Philosophie et littérature. Des endroits de leurs articulations

Article rédigé par
Mohamed-Salah Zeliche
Extrait

Philosophie et littérature : voilà deux aires que rien ne semble rapprocher. Or le 20ième siècle est à peine arrivé qu’elles vont se mettre à multiplier les occasions de rencontre. Ayant d'emblée en commun le langage et le souci de cohérence, elles ne peuvent que se vouer à des échanges fructueux. Côté philosophie, tandis que rien n’était plus dérisoire à son principe de pensée pure que l’irréalité, on s’est mis à fréquenter volontiers les œuvres fictionnelles. L’on s'accorde à dire, finalement, que la littérature est susceptible d’exprimer l’existence dans son envergure la plus variée et la plus large – preuve en est la difficulté de lui assigner des limites. Et lorsque la pensée lui est un allié naturel, cette même littérature fait montre de prendre en compte l'intégralité de l'expérience humaine, n'occultant rien que l'analyse ne prétende pouvoir restituer. Autant dire que la philosophie qui aime à braver la complexité ne saurait trouver objet d’étude plus digne d’elle.

Vers une re-connaissance
La séparation univers poétique/univers des idées participe d'une tradition ancienne. Soit d’une tendance exclusive à dire le monde : celle-là qui mise tout sur la réflexion sans montrer beaucoup d’égards à l’intuition – ni d’ailleurs à la sensibilité qui est une réalité de l’homme inséparable du monde. Les poètes, aiment à répéter certains, rendent compte de leurs créations avec moins de justesse que ne sait faire leur auditoire. Ils appréhendent l’univers sur d’autres plans que ceux célébrés par les philosophes – principalement sur le plan subjectif. Platon les juge d’autant plus dissipés qu’assez peu scrupuleux de dire la vérité, aussi ne peut-il les cantonner que dans la ‘’nébulosité’’ de leurs fictions. A cet ostracisme, la raison n’accorde guère de caution, d’autant plus que pour lui les poètes tireraient leur parole du souffle insidieux de certaines divinités. De quoi surprendre des philosophes que l'emprise du mythe soit à ce point forte sur l'auteur de La République. Alain Badiou, philosophe, dramaturge et romancier, dit à juste titre dans un article accordé au Magazine littéraire :

« Il est obscur […] que le styliste Platon, l’homme de ces grands poèmes en prose que sont les mythes où il nous raconte le destin des âmes au bord du fleuve de l’oubli ou les chevaux noirs et blancs de l’action, s’en prenne avec une si rare violence à l’imitation poétique, au point de déclarer à la fin de La République que de toutes les mesures politiques qu’il préconise, la plus importante est le bannissement des poètes »

Eût-elle été disqualifiée et appelée longtemps à désavouer ses ‘’délires’’, la poésie pour autant ne continue pas moins à susciter l’intérêt. Elle fait figure de hardiesse – et par là, de génie –, tant et si bien que l’engendrement de la littérature finit par se produire. Elle fera exploiter pour son compte les ressources de la réflexion et verra ainsi se multiplier les études pour cerner son essence, révéler ses non-dits, dire son rôle, expliciter ses pouvoirs et ses fonctionnements.

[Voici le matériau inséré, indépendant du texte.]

/-- The bytes after the first, one acknowledge each. -/
theorem run_sendRest {bytes : List Byte} {s₀ s : State} {k j : Nat} {m : Memory} {rest : List (Byte × Byte)}
    (h : BytesSent bytes s₀ k s) (hj : k + j = bytes.length) (hm : s₀.record.dataOut = some m)
    (hbytes : ∀ j, m.read j = bytes.getD j 0x00#8) (hlen : s₀.record.outLength = bytes.length)
    (ha : s.agenda = deliver (List.replicate j (0x28#8, 0x00#8) ++ rest)) :
    ∃ t, Sys2Proof.core.run (2 * j) s = .next t ∧ BytesSent bytes s₀ bytes.length t ∧ t.agenda = deliver rest := by
  induction j generalizing k s with
  | zero => exact ⟨s, rfl, hj ▸ h, ha⟩
  | succ j ih =>
    obtain ⟨t, hrun, hsent, hagenda⟩ := run_sendNext h (by omega) hm hbytes hlen ha
    obtain ⟨u, hrun', hall, hagenda'⟩ := ih hsent (by omega) hagenda
    have hsteps : 2 * (j + 1) = 2 + 2 * j := by omega
    exact ⟨u, hsteps ▸ run_trans hrun hrun', hall, hagenda'⟩

/-- The acknowledge of the last byte ends the transaction, or starts its read phase. -/
theorem run_sendEnd {bytes : List Byte} {s₀ s : State} {rx : Byte} {rest : List Turn}
    (h : BytesSent bytes s₀ bytes.length s) (hlen : s₀.record.outLength = bytes.length)
    (ha : s.agenda = .ctrl (.raise 0x28#8 rx) :: .isr :: rest) :
    ∃ t, Sys2Proof.core.run 2 s = .next t ∧ t.Awaiting ∧ t.agenda = rest ∧
      (∃ items, t.trace = s₀.trace ++ items ∧ datWrites items = addrByte s₀.record :: bytes) ∧
      (s₀.record.repeated = false → t.record = { s₀.record with position := bytes.length, busy := false } ∧
        t.con.getLsbD 4 = true) ∧
      (s₀.record.repeated = true → t.record = { s₀.record with position := 0, operation := .read } ∧
        t.con.getLsbD 5 = true) := by
  obtain ⟨hswitch, hfinish, -⟩ := dataSentAcknowledged _ (h.awaiting.raised 0x28#8 rx rest)
  have hend : s.record.outLength ≤ s.record.position := by rw [h.record]; exact hlen.le
  have hrep : s.record.repeated = s₀.record.repeated := by rw [h.record]
  obtain ⟨items, htrace, hwrites⟩ := h.trace
  have hwritten : ∀ set : Byte, datWrites (items ++ [.statRead 0x28#8, .conSet set, .conClr 0x08#8]) =
      addrByte s₀.record :: bytes := fun set => by rw [datWrites_append, hwrites, List.take_length]; simp [datWrites]
  cases hr : s₀.record.repeated
  case false =>
    have hexec : exec .txdataAck (s.raised 0x28#8 rx rest) =
        .next (s.served 0x28#8 rx rest 0x10#8 0x08#8 [] { s.record with busy := false } s.datTx) :=
      hfinish hend (hrep.trans hr)
    refine ⟨_, run_served h.awaiting (by decide) ha hexec, h.awaiting.served _ _ _ (by decide) _ _ _, rfl,
      ⟨_, ?appended, hwritten 0x10#8⟩, fun _ => ⟨?record, ?stop⟩, nofun⟩
    case appended => simp [State.served, afterEvent, State.raised, htrace]
    case record => rw [State.served, h.record]
    case stop => simp [State.served, afterEvent]
  case true =>
    have hexec : exec .txdataAck (s.raised 0x28#8 rx rest) =
        .next (s.served 0x28#8 rx rest 0x20#8 0x08#8 [] { s.record with operation := .read, position := 0 } s.datTx) :=
      hswitch hend (hrep.trans hr)
    refine ⟨_, run_served h.awaiting (by decide) ha hexec, h.awaiting.served _ _ _ (by decide) _ _ _, rfl,
      ⟨_, ?appended, hwritten 0x20#8⟩, nofun, fun _ => ⟨?record, ?start⟩⟩
    case appended => simp [State.served, afterEvent, State.raised, htrace]
    case record => rw [State.served, h.record]
    case start => simp [State.served, afterEvent]

/-- The start writes the address byte. -/
theorem run_sendAddress {s : State} {rx : Byte} {rest : List Turn} (bytes : List Byte) (h : s.Awaiting)
    (hpos : s.record.position = 0) (ha : s.agenda = .ctrl (.raise 0x08#8 rx) :: .isr :: rest) :
    ∃ t, Sys2Proof.core.run 2 s = .next t ∧ BytesSent bytes s 0 t ∧ t.agenda = rest := by
  refine ⟨_, run_start h ha, ⟨h.served _ _ _ (by decide) _ _ _, by rw [← hpos]; rfl, ?_⟩, rfl⟩
  exact ⟨[.statRead 0x08#8, .datWrite (addrByte s.record), .conSet 0x00#8, .conClr 0x08#8], rfl, rfl⟩

/-- Settles O59: the start writes the address byte, 0x18 the first byte and each 0x28 the next, until the last 0x28 finds
the cursor at the end. -/
theorem writeTransactionSendsEveryByte : Obligations.WriteTransactionSendsEveryByte := by
  intro s t m hfatal hreg hsi _ hne _ _ hm hbytes hlen hpos hrep hbusy hstatus ha
  have hawaiting : s.Awaiting := ⟨hfatal, hreg, hsi⟩
  obtain ⟨n, hn⟩ := Nat.exists_eq_succ_of_ne_zero (mt List.length_eq_zero_iff.mp hne)
  have hreplicate : List.replicate t.outBuffer.length ((0x28#8, 0x00#8) : Byte × Byte) =
      List.replicate n (0x28#8, 0x00#8) ++ [(0x28#8, 0x00#8)] := by rw [hn, List.replicate_succ']
  rw [hreplicate] at ha
  obtain ⟨s₁, hrun₁, hsent₁, ha₁⟩ := run_sendAddress t.outBuffer hawaiting hpos ha
  obtain ⟨s₂, hrun₂, hsent₂, ha₂⟩ := run_sendFirst hsent₁ (by omega) hm hbytes hlen ha₁
  obtain ⟨s₃, hrun₃, hsent₃, ha₃⟩ := run_sendRest (j := n) hsent₂ (by omega) hm hbytes hlen ha₂
  obtain ⟨u, hrun₄, hu, hua, ⟨items, htrace, hwrites⟩, hlast, hswitch⟩ := run_sendEnd hsent₃ hlen ha₃
  have hsteps : 2 * (t.outBuffer.length + 2) = 2 + (2 + (2 * n + 2)) := by omega
  have hrun : Sys2Proof.core.run (2 * (t.outBuffer.length + 2)) s = .next u := by
    rw [hsteps]
    exact run_trans hrun₁ (run_trans hrun₂ (run_trans hrun₃ hrun₄))
  refine ⟨u, items, hrun, hua, hu.noFault, htrace, hwrites, ?status, hu.notPending, fun hr => ?ended, fun hr => ?restarts⟩
  case status =>
    cases hr : s.record.repeated
    · rw [(hlast hr).1]; exact hstatus
    · rw [(hswitch hr).1]; exact hstatus
  case ended =>
    obtain ⟨hrec, hstop⟩ := hlast (hrep.trans hr)
    rw [hrec]
    exact ⟨rfl, rfl, hstop⟩
  case restarts =>
    obtain ⟨hrec, hsta⟩ := hswitch (hrep.trans hr)
    rw [hrec]
    exact ⟨hbusy, rfl, rfl, hsta⟩

/-! ### A read -/

/-- The first `k` of these bytes stand in `data_in`; with one to come the acknowledge is withdrawn, and `busy` has fallen if
a byte was received before; the stop bit is as it was. -/
structure BytesReceived (bytes : List Byte) (stop : Bool) (k : Nat) (s : State) : Prop where
  awaiting : s.Awaiting
  stop : s.con.getLsbD 4 = stop
  length : s.record.inLength = bytes.length
  cursor : s.record.position = k
  status : s.record.status = .success
  stored : ∃ m, s.record.dataIn = some m ∧ m.wf = true ∧ ∀ j, j < k → m.read j = bytes.getD j 0x00#8
  ack : k + 1 = bytes.length → s.con.getLsbD 2 = false
  busy : s.record.busy = false ↔ k + 1 = bytes.length ∧ 0 < k

/-- A byte stored at the end of those received is received too. -/
theorem read_write_received {bytes : List Byte} {m : Memory} {k j : Nat} (hwf : m.wf = true)
    (hread : ∀ j, j < k → m.read j = bytes.getD j 0x00#8) {v : Byte} (hv : bytes.getD k 0x00#8 = v) (hj : j < k + 1) :
    (m.write k v).read j = bytes.getD j 0x00#8 := by
  rw [Memory.read_write hwf]
  split
  · next hkj => rw [← hkj, hv]
  · exact hread j (by omega)

/-- The result of the read address arms the acknowledge of the first byte, or withholds it if it is the only one. -/
theorem run_slarAck {bytes : List Byte} {s : State} {rx : Byte} {rest : List Turn} {m : Memory} (h : s.Awaiting)
    (hne : 0 < bytes.length) (hlen : s.record.inLength = bytes.length) (hpos : s.record.position = 0)
    (hstatus : s.record.status = .success) (hbusy : s.record.busy = true) (hm : s.record.dataIn = some m)
    (hwf : m.wf = true) (ha : s.agenda = .ctrl (.raise 0x40#8 rx) :: .isr :: rest) :
    ∃ t, Sys2Proof.core.run 2 s = .next t ∧ BytesReceived bytes (s.con.getLsbD 4) 0 t ∧ t.agenda = rest := by
  obtain ⟨-, hsingle, hseveral⟩ := readAddressAcknowledged _ (h.raised 0x40#8 rx rest)
  have hstored : ∃ m, s.record.dataIn = some m ∧ m.wf = true ∧ ∀ j, j < 0 → m.read j = bytes.getD j 0x00#8 :=
    ⟨m, hm, hwf, nofun⟩
  have hbusy' : s.record.busy = false ↔ 0 + 1 = bytes.length ∧ 0 < 0 := by simp [hbusy]
  obtain hone | hmore : bytes.length = 1 ∨ 2 ≤ bytes.length := by omega
  · have hexec : exec .slarAck (s.raised 0x40#8 rx rest) =
        .next (s.served 0x40#8 rx rest 0x00#8 0x2C#8 [] s.record s.datTx) := hsingle (hlen.trans hone)
    exact ⟨_, run_served h (by decide) ha hexec, ⟨h.served _ _ _ (by decide) _ _ _,
      by simp [State.served, afterEvent, State.raised], hlen, hpos, hstatus, hstored,
      fun _ => by simp [State.served, afterEvent], hbusy'⟩, rfl⟩
  · have hexec : exec .slarAck (s.raised 0x40#8 rx rest) =
        .next (s.served 0x40#8 rx rest 0x04#8 0x28#8 [] s.record s.datTx) := hseveral (hlen ▸ hmore)
    exact ⟨_, run_served h (by decide) ha hexec, ⟨h.served _ _ _ (by decide) _ _ _,
      by simp [State.served, afterEvent, State.raised], hlen, hpos, hstatus, hstored, fun hlast => by omega, hbusy'⟩, rfl⟩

Les mots ne sont pas aussi creux qu’on les pense, loin s’en faut, pétris donc de chair, innervés et témoins sensibles des rapports au monde de l’homme. Leur subjectivité leur confère d’inestimables potentialités ; en ce sens qu’ils appréhendent jusqu’au temps lui-même. Transhistoriques, ils véhiculent la conscience des hommes, relaient les générations, impliquent dans l’en-devenir, actualisent continûment les horizons d’attente. Partant, ils arrogent au langage un pouvoir tout à la fois d’exploration, de connaissance et de conquête. A ce dynamisme, et ce côté vivant, l’art doit en somme d’affirmer sa perception particulièrement fine.

En règle générale, on affilie volontiers l’esthétique à la littérature, la rigueur et la logique plutôt à la philosophie. Encore qu’on postulerait aisément qu’à l’esthétique contribue la rigueur et qu’à la rigueur participe l’esthétique. De là, dans un cadre argumentatif et un but strictement démonstratif, le souci nécessaire des philosophes pour la forme que doivent prendre leurs propos. Selon que l’on est philosophe ou poète, l’influence provoquée sur le lecteur n’est jamais de la même nature.

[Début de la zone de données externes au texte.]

-- ==== Sys2Proof/Machine/Dispatch.lean ====
section
/-! DEFINITION. One arm for each constructor of Instr, each one call of the instruction's meaning. -/

namespace Sys2Proof.Machine

def exec (i : Instr) (s : State) : Host.Outcome State Fault Refusal :=
  match i with
  | .cls => Sys2Proof.Machine.execCls s
  | .ret => Sys2Proof.Machine.execRet s
  | .jp nnn => Sys2Proof.Machine.execJp nnn s
  | .call nnn => Sys2Proof.Machine.execCall nnn s
  | .seImm x kk => Sys2Proof.Machine.execSeImm x kk s
  | .sneImm x kk => Sys2Proof.Machine.execSneImm x kk s
  | .seReg x y => Sys2Proof.Machine.execSeReg x y s
  | .ldImm x kk => Sys2Proof.Machine.execLdImm x kk s
  | .addImm x kk => Sys2Proof.Machine.execAddImm x kk s
  | .ldReg x y => Sys2Proof.Machine.execLdReg x y s
  | .orReg x y => Sys2Proof.Machine.execOrReg x y s
  | .andReg x y => Sys2Proof.Machine.execAndReg x y s
  | .xorReg x y => Sys2Proof.Machine.execXorReg x y s
  | .addReg x y => Sys2Proof.Machine.execAddReg x y s
  | .sub x y => Sys2Proof.Machine.execSub x y s
  | .shr x => Sys2Proof.Machine.execShr x s
  | .subn x y => Sys2Proof.Machine.execSubn x y s
  | .shl x => Sys2Proof.Machine.execShl x s
  | .sneReg x y => Sys2Proof.Machine.execSneReg x y s
  | .ldI nnn => Sys2Proof.Machine.execLdI nnn s
  | .jpV0 nnn => Sys2Proof.Machine.execJpV0 nnn s
  | .rnd x kk => Sys2Proof.Machine.execRnd x kk s
  | .drw x y n => Sys2Proof.Machine.execDrw x y n s
  | .skp x => Sys2Proof.Machine.execSkp x s
  | .sknp x => Sys2Proof.Machine.execSknp x s
  | .ldVxDt x => Sys2Proof.Machine.execLdVxDt x s
  | .ldVxK x => Sys2Proof.Machine.execLdVxK x s
  | .ldDtVx x => Sys2Proof.Machine.execLdDtVx x s
  | .ldStVx x => Sys2Proof.Machine.execLdStVx x s
  | .addIVx x => Sys2Proof.Machine.execAddIVx x s
  | .ldFVx x => Sys2Proof.Machine.execLdFVx x s
  | .ldBVx x => Sys2Proof.Machine.execLdBVx x s
  | .ldMemVx x => Sys2Proof.Machine.execLdMemVx x s
  | .ldVxMem x => Sys2Proof.Machine.execLdVxMem x s

end Sys2Proof.Machine
end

A cet effet, la littérature, dont le discours est en principe estimé pour lui-même, doit faire acte d’originalité. Cela, au même titre que la philosophie qui, elle, est appelée à prendre le parti de l’universalité et de la neutralité des idées. Il n’est rien qui retienne plus l’attention des philosophes que l’élaboration des concepts. La volonté de donner leur propre conception du monde c’est cela manifestement la seule originalité qu’ils admettent, recherchent et revendiquent – mais c’est cela qui élève leurs travaux au rang de la création, les plaçant au-dessus du banal et du commun quotidien.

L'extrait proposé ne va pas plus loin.